You are viewing a plain text version of this content. The canonical link for it is here.
Posted to user@cassandra.apache.org by Prakrati Agrawal <Pr...@mu-sigma.com> on 2012/06/08 08:20:38 UTC

Problem in getting data from a 2 node cluster of Cassandra

Dear all

I was originally having a 1 node cluster. Then I added one more node to it with initial token configured appropriately. Now when I run my queries I am not getting all my data ie all columns.
 Output on 2 nodes
Time taken to retrieve columns 43707 of key range is 1276
Time taken to retrieve columns 2084199 of all tickers is 54334
Time taken to count is 230776
Total number of rows in the database are 183
Total number of columns in the database are 7903753
Output on 1 node
Time taken to retrieve columns 43707 of key range is 767
Time taken to retrieve columns 3855552 of all tickers is 52793
Time taken to count is 268135
Total number of rows in the database are 396
Total number of columns in the database are 16316426
Please help me. Where is my data going or how should I retrieve it. I have consistency level specified as ONE and I did not specify any replication factor.



Prakrati Agrawal | Developer - Big Data(I&D)| 9731648376 | www.mu-sigma.com


________________________________
This email message may contain proprietary, private and confidential information.
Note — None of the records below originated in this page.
theorem witness_LinksCarryFlits :
    (0 < 64 ∧
      sLk.tstate 0 = 5 ∧
      (List.replicate 240 65#8).length = 240 ∧
      flitHeadOk { seq := 4, ack := 5, nak := false, typ := 1, vc := 0, cvc := 0, ccount := 3 : FlitHead }.word = true ∧
      { seq := 4, ack := 5, nak := false, typ := 1, vc := 0, cvc := 0, ccount := 3 : FlitHead }.seq = (sLk.link 0).expected ∧
      (sLk.link 0).expected < 4096) ∧
    (sLk.tstate 0 = 5 ∧
      leNat (List.drop 248 (List.replicate 256 0#8)) ≠ crc64 (List.take 248 (List.replicate 256 0#8))) ∧
    (sLkR.tstate 0 = 5 ∧
      (sLkR.link 0).replay ≠ [] ∧
      max 5 (min 640 (sLkR.fld Fld.wlkCtrlReplay100ns)) ≤ (sLkR.us - (sLkR.link 0).timer) * 10 ∧
      (sLkR.link 0).fails + 1 ≤ max 1 (sLkR.fld Fld.wlkCtrlRetryLimit)) ∧
    (sLkR9.tstate 0 = 5 ∧
      (sLkR9.link 0).replay ≠ [] ∧
      max 5 (min 640 (sLkR9.fld Fld.wlkCtrlReplay100ns)) ≤ (sLkR9.us - (sLkR9.link 0).timer) * 10 ∧
      max 1 (sLkR9.fld Fld.wlkCtrlRetryLimit) < (sLkR9.link 0).fails + 1) ∧
    (0 < 64 ∧
      { dev := 553, sys := 1, kind := 63, len := 1 : MsgHead }.bytes ++ List.replicate 16 1#8 ≠ [] ∧
      (sLkT.link 0).rx3 = { dev := 553, sys := 1, kind := 63, len := 1 : MsgHead }.bytes ++ List.replicate 16 1#8 ++ [1#8, 2#8, 3#8, 4#8, 5#8] ∧
      [1#8, 2#8, 3#8, 4#8, 5#8].getD 4 0 ≠ 0) ∧
    (64 ≤ 64 ∧
      leNat (List.take 2 (slot16 (nameBytes 544 1 ++ leBytes 1 8 ++ leBytes 1 0 ++ leBytes 2 4095))) = ((sLk.link (leNat (List.take 1 (List.drop 3 (slot16 (nameBytes 544 1 ++ leBytes 1 8 ++ leBytes 1 0 ++ leBytes 2 4095)))) % 64)).partner.getD (sLk.partnerOf (leNat (List.take 1 (List.drop 3 (slot16 (nameBytes 544 1 ++ leBytes 1 8 ++ leBytes 1 0 ++ leBytes 2 4095)))) % 64))).fst + ((sLk.link (leNat (List.take 1 (List.drop 3 (slot16 (nameBytes 544 1 ++ leBytes 1 8 ++ leBytes 1 0 ++ leBytes 2 4095)))) % 64)).partner.getD (sLk.partnerOf (leNat (List.take 1 (List.drop 3 (slot16 (nameBytes 544 1 ++ leBytes 1 8 ++ leBytes 1 0 ++ leBytes 2 4095)))) % 64))).snd.fst * 1024 ∧
      leNat (List.take 1 (List.drop 2 (slot16 (nameBytes 544 1 ++ leBytes 1 8 ++ leBytes 1 0 ++ leBytes 2 4095)))) = ((sLk.link (leNat (List.take 1 (List.drop 3 (slot16 (nameBytes 544 1 ++ leBytes 1 8 ++ leBytes 1 0 ++ leBytes 2 4095)))) % 64)).partner.getD (sLk.partnerOf (leNat (List.take 1 (List.drop 3 (slot16 (nameBytes 544 1 ++ leBytes 1 8 ++ leBytes 1 0 ++ leBytes 2 4095)))) % 64))).snd.snd ∧
      (sLk.link (leNat (List.take 1 (List.drop 3 (slot16 (nameBytes 544 1 ++ leBytes 1 8 ++ leBytes 1 0 ++ leBytes 2 4095)))) % 64)).lostWait = none) ∧
    (64 ≤ 64 ∧
      leNat (List.take 2 (slot16 (nameBytes 544 1 ++ leBytes 1 8 ++ leBytes 1 0 ++ leBytes 2 4095))) = ((sLkL.link (leNat (List.take 1 (List.drop 3 (slot16 (nameBytes 544 1 ++ leBytes 1 8 ++ leBytes 1 0 ++ leBytes 2 4095)))) % 64)).partner.getD (sLkL.partnerOf (leNat (List.take 1 (List.drop 3 (slot16 (nameBytes 544 1 ++ leBytes 1 8 ++ leBytes 1 0 ++ leBytes 2 4095)))) % 64))).fst + ((sLkL.link (leNat (List.take 1 (List.drop 3 (slot16 (nameBytes 544 1 ++ leBytes 1 8 ++ leBytes 1 0 ++ leBytes 2 4095)))) % 64)).partner.getD (sLkL.partnerOf (leNat (List.take 1 (List.drop 3 (slot16 (nameBytes 544 1 ++ leBytes 1 8 ++ leBytes 1 0 ++ leBytes 2 4095)))) % 64))).snd.fst * 1024 ∧
      leNat (List.take 1 (List.drop 2 (slot16 (nameBytes 544 1 ++ leBytes 1 8 ++ leBytes 1 0 ++ leBytes 2 4095)))) = ((sLkL.link (leNat (List.take 1 (List.drop 3 (slot16 (nameBytes 544 1 ++ leBytes 1 8 ++ leBytes 1 0 ++ leBytes 2 4095)))) % 64)).partner.getD (sLkL.partnerOf (leNat (List.take 1 (List.drop 3 (slot16 (nameBytes 544 1 ++ leBytes 1 8 ++ leBytes 1 0 ++ leBytes 2 4095)))) % 64))).snd.snd ∧
      (sLkL.link (leNat (List.take 1 (List.drop 3 (slot16 (nameBytes 544 1 ++ leBytes 1 8 ++ leBytes 1 0 ++ leBytes 2 4095)))) % 64)).lostWait ≠ none ∧
      (sLkL.link (leNat (List.take 1 (List.drop 3 (slot16 (nameBytes 544 1 ++ leBytes 1 8 ++ leBytes 1 0 ++ leBytes 2 4095)))) % 64)).lost = [] ∧
      (sLkL.link (leNat (List.take 1 (List.drop 3 (slot16 (nameBytes 544 1 ++ leBytes 1 8 ++ leBytes 1 0 ++ leBytes 2 4095)))) % 64)).held = []) ∧
    ((sLkL.link 0).lostWait = some 4000000 ∧
      4000000 + 1000 ≤ sLkL.us ∧
      (sLkL.link 0).held = []) := by
  refine ⟨?_, ?_, ?_, ?_, ?_, ?_, ?_, ?_⟩
  · decide +kernel
  · decide +kernel
  · decide +kernel
  · decide +kernel
  · decide +kernel
  · decide +kernel
  · decide +kernel
  · decide +kernel

theorem witness_LinksTrain :
    ((sLk.tstate 0 = 5 ∨ sLk.tstate 0 = 6)) ∧
    ((sLk.tstate 0 = 5 ∨ sLk.tstate 0 = 6)) ∧
    ((sLk.tstate 0 = 5 ∨ sLk.tstate 0 = 6)) ∧
    (sT7.tstate 0 = 7 ∧
      sT7.us ≤ (sT7.link 0).since + 20) ∧
    (sT7b.tstate 0 = 7 ∧
      (sT7b.link 0).since + 20 < sT7b.us ∧
      sT7b.unitState 3 0 ≠ 0) ∧
    (sLk.tstate 0 ≠ 0 ∧
      sLk.unitState 3 0 ≠ 0) ∧
    (sLk.tstate 0 ≠ 0 ∧
      sLk.unitState 3 0 ≠ 0) ∧
    (sLk.tstate 0 ≠ 0 ∧
      sLk.unitState 3 0 ≠ 0 ∧
      sLk.tstate 0 = 5) ∧
    (sT5e.tstate 0 ≠ 0 ∧
      sT5e.unitState 3 0 ≠ 0 ∧
      sT5e.tstate 0 = 5 ∧
      (sT5e.link 0).degraded = some 1000000 ∧
      0 < sT5e.fld Fld.wlkCtrlReupS ∧
      1000000 + sT5e.fld Fld.wlkCtrlReupS * 1000000 ≤ sT5e.us) ∧
    (sT8.tstate 0 = 8) ∧
    (sT2.tstate 0 = 2 ∧
      sT2.us ≤ (sT2.link 0).since + 5000) ∧
    (sT2b.tstate 0 = 2 ∧
      (sT2b.link 0).since + 5000 < sT2b.us ∧
      sT2b.unitState 3 0 ≠ 0) ∧
    (sT1.tstate 0 = 1 ∧
      (sT1.link 0).since + 1000 ≤ sT1.us) ∧
    (sT1.tstate 0 = 1 ∧
      1 % 4 ≠ 0) ∧
    (sT4b.tstate 0 = 4 ∧
      (sT4b.link 0).since + 5000 ≤ sT4b.us ∧
      sT4b.unitState 3 0 ≠ 0) ∧
    (sT4.tstate 0 = 4 ∧
      (flitBytes { seq := 0, ack := 0, nak := false, typ := 4, vc := 0, cvc := 0, ccount := 0 : FlitHead } (leBytes 2 1 ++ nameBytes 545 1 ++ leBytes 1 8 ++ leBytes 1 3 ++ leBytes 1 1 ++ leBytes 1 0 ++ leBytes 2 8 ++ leBytes 2 8 ++ leBytes 2 32 ++ leBytes 2 8 ++ leBytes 2 4 ++ leBytes 2 6 ++ leBytes 2 19289 ++ leBytes 1 1)).length = 256 ∧
      leNat (List.drop 248 (flitBytes { seq := 0, ack := 0, nak := false, typ := 4, vc := 0, cvc := 0, ccount := 0 : FlitHead } (leBytes 2 1 ++ nameBytes 545 1 ++ leBytes 1 8 ++ leBytes 1 3 ++ leBytes 1 1 ++ leBytes 1 0 ++ leBytes 2 8 ++ leBytes 2 8 ++ leBytes 2 32 ++ leBytes 2 8 ++ leBytes 2 4 ++ leBytes 2 6 ++ leBytes 2 19289 ++ leBytes 1 1))) = crc64 (List.take 248 (flitBytes { seq := 0, ack := 0, nak := false, typ := 4, vc := 0, cvc := 0, ccount := 0 : FlitHead } (leBytes 2 1 ++ nameBytes 545 1 ++ leBytes 1 8 ++ leBytes 1 3 ++ leBytes 1 1 ++ leBytes 1 0 ++ leBytes 2 8 ++ leBytes 2 8 ++ leBytes 2 32 ++ leBytes 2 8 ++ leBytes 2 4 ++ leBytes 2 6 ++ leBytes 2 19289 ++ leBytes 1 1))) ∧
      (FlitHead.of (leNat (List.take 8 (flitBytes { seq := 0, ack := 0, nak := false, typ := 4, vc := 0, cvc := 0, ccount := 0 : FlitHead } (leBytes 2 1 ++ nameBytes 545 1 ++ leBytes 1 8 ++ leBytes 1 3 ++ leBytes 1 1 ++ leBytes 1 0 ++ leBytes 2 8 ++ leBytes 2 8 ++ leBytes 2 32 ++ leBytes 2 8 ++ leBytes 2 4 ++ leBytes 2 6 ++ leBytes 2 19289 ++ leBytes 1 1))))).typ = 4 ∧
      sT4.trainOk 0 (Train.of (List.drop 8 (flitBytes { seq := 0, ack := 0, nak := false, typ := 4, vc := 0, cvc := 0, ccount := 0 : FlitHead } (leBytes 2 1 ++ nameBytes 545 1 ++ leBytes 1 8 ++ leBytes 1 3 ++ leBytes 1 1 ++ leBytes 1 0 ++ leBytes 2 8 ++ leBytes 2 8 ++ leBytes 2 32 ++ leBytes 2 8 ++ leBytes 2 4 ++ leBytes 2 6 ++ leBytes 2 19289 ++ leBytes 1 1)))) = false) ∧
    (sT4.tstate 0 = 4 ∧
      (flitBytes { seq := 0, ack := 0, nak := false, typ := 4, vc := 0, cvc := 0, ccount := 0 : FlitHead } (leBytes 2 1 ++ nameBytes 544 1 ++ leBytes 1 8 ++ leBytes 1 3 ++ leBytes 1 1 ++ leBytes 1 0 ++ leBytes 2 8 ++ leBytes 2 8 ++ leBytes 2 32 ++ leBytes 2 8 ++ leBytes 2 4 ++ leBytes 2 6 ++ leBytes 2 19289 ++ leBytes 1 1)).length = 256 ∧
      leNat (List.drop 248 (flitBytes { seq := 0, ack := 0, nak := false, typ := 4, vc := 0, cvc := 0, ccount := 0 : FlitHead } (leBytes 2 1 ++ nameBytes 544 1 ++ leBytes 1 8 ++ leBytes 1 3 ++ leBytes 1 1 ++ leBytes 1 0 ++ leBytes 2 8 ++ leBytes 2 8 ++ leBytes 2 32 ++ leBytes 2 8 ++ leBytes 2 4 ++ leBytes 2 6 ++ leBytes 2 19289 ++ leBytes 1 1))) = crc64 (List.take 248 (flitBytes { seq := 0, ack := 0, nak := false, typ := 4, vc := 0, cvc := 0, ccount := 0 : FlitHead } (leBytes 2 1 ++ nameBytes 544 1 ++ leBytes 1 8 ++ leBytes 1 3 ++ leBytes 1 1 ++ leBytes 1 0 ++ leBytes 2 8 ++ leBytes 2 8 ++ leBytes 2 32 ++ leBytes 2 8 ++ leBytes 2 4 ++ leBytes 2 6 ++ leBytes 2 19289 ++ leBytes 1 1))) ∧
      (FlitHead.of (leNat (List.take 8 (flitBytes { seq := 0, ack := 0, nak := false, typ := 4, vc := 0, cvc := 0, ccount := 0 : FlitHead } (leBytes 2 1 ++ nameBytes 544 1 ++ leBytes 1 8 ++ leBytes 1 3 ++ leBytes 1 1 ++ leBytes 1 0 ++ leBytes 2 8 ++ leBytes 2 8 ++ leBytes 2 32 ++ leBytes 2 8 ++ leBytes 2 4 ++ leBytes 2 6 ++ leBytes 2 19289 ++ leBytes 1 1))))).typ = 4 ∧
      sT4.trainOk 0 (Train.of (List.drop 8 (flitBytes { seq := 0, ack := 0, nak := false, typ := 4, vc := 0, cvc := 0, ccount := 0 : FlitHead } (leBytes 2 1 ++ nameBytes 544 1 ++ leBytes 1 8 ++ leBytes 1 3 ++ leBytes 1 1 ++ leBytes 1 0 ++ leBytes 2 8 ++ leBytes 2 8 ++ leBytes 2 32 ++ leBytes 2 8 ++ leBytes 2 4 ++ leBytes 2 6 ++ leBytes 2 19289 ++ leBytes 1 1)))) = true ∧
      (Train.of (List.drop 8 (flitBytes { seq := 0, ack := 0, nak := false, typ := 4, vc := 0, cvc := 0, ccount := 0 : FlitHead } (leBytes 2 1 ++ nameBytes 544 1 ++ leBytes 1 8 ++ leBytes 1 3 ++ leBytes 1 1 ++ leBytes 1 0 ++ leBytes 2 8 ++ leBytes 2 8 ++ leBytes 2 32 ++ leBytes 2 8 ++ leBytes 2 4 ++ leBytes 2 6 ++ leBytes 2 19289 ++ leBytes 1 1)))).pack = true) ∧
    (sLk.tstate 0 = 5 ∧
      sLk.fld Fld.wlkStateLanes = 3) ∧
    (sL1.tstate 0 = 5 ∧
      sL1.fld Fld.wlkStateLanes = 2 ^ (0 % 2) ∧
      sL1.unitState 3 0 ≠ 0) ∧
    (divisionOk [bits (8 + 8 * 2 ^ 16 + 32 * 2 ^ 32 + 8 * 2 ^ 48) 0 10, bits (8 + 8 * 2 ^ 16 + 32 * 2 ^ 32 + 8 * 2 ^ 48) 16 10, bits (8 + 8 * 2 ^ 16 + 32 * 2 ^ 32 + 8 * 2 ^ 48) 32 10, bits (8 + 8 * 2 ^ 16 + 32 * 2 ^ 32 + 8 * 2 ^ 48) 48 10] = true) ∧
    (divisionOk [bits (7 + 8 * 2 ^ 16 + 32 * 2 ^ 32 + 8 * 2 ^ 48) 0 10, bits (7 + 8 * 2 ^ 16 + 32 * 2 ^ 32 + 8 * 2 ^ 48) 16 10, bits (7 + 8 * 2 ^ 16 + 32 * 2 ^ 32 + 8 * 2 ^ 48) 32 10, bits (7 + 8 * 2 ^ 16 + 32 * 2 ^ 32 + 8 * 2 ^ 48) 48 10] = false) := by
  refine ⟨?_, ?_, ?_, ?_, ?_, ?_, ?_, ?_, ?_, ?_, ?_, ?_, ?_, ?_, ?_, ?_, ?_, ?_, ?_, ?_, ?_⟩
  · decide +kernel
  · decide +kernel
  · decide +kernel
  · decide +kernel
  · decide +kernel
  · decide +kernel
  · decide +kernel
  · decide +kernel
  · decide +kernel
  · decide +kernel
  · decide +kernel
  · decide +kernel
  · decide +kernel
  · decide +kernel
  · decide +kernel
  · decide +kernel
  · decide +kernel
  · decide +kernel
  · decide +kernel
  · decide +kernel
  · decide +kernel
The information transmitted is intended only for the person(s) or entities to which it is addressed. Any review, retransmission, dissemination or other use of, or taking of any action in reliance upon, this information by persons or entities other than the intended recipient is prohibited and may be illegal. If you received this in error, please contact the sender and delete the message from your system.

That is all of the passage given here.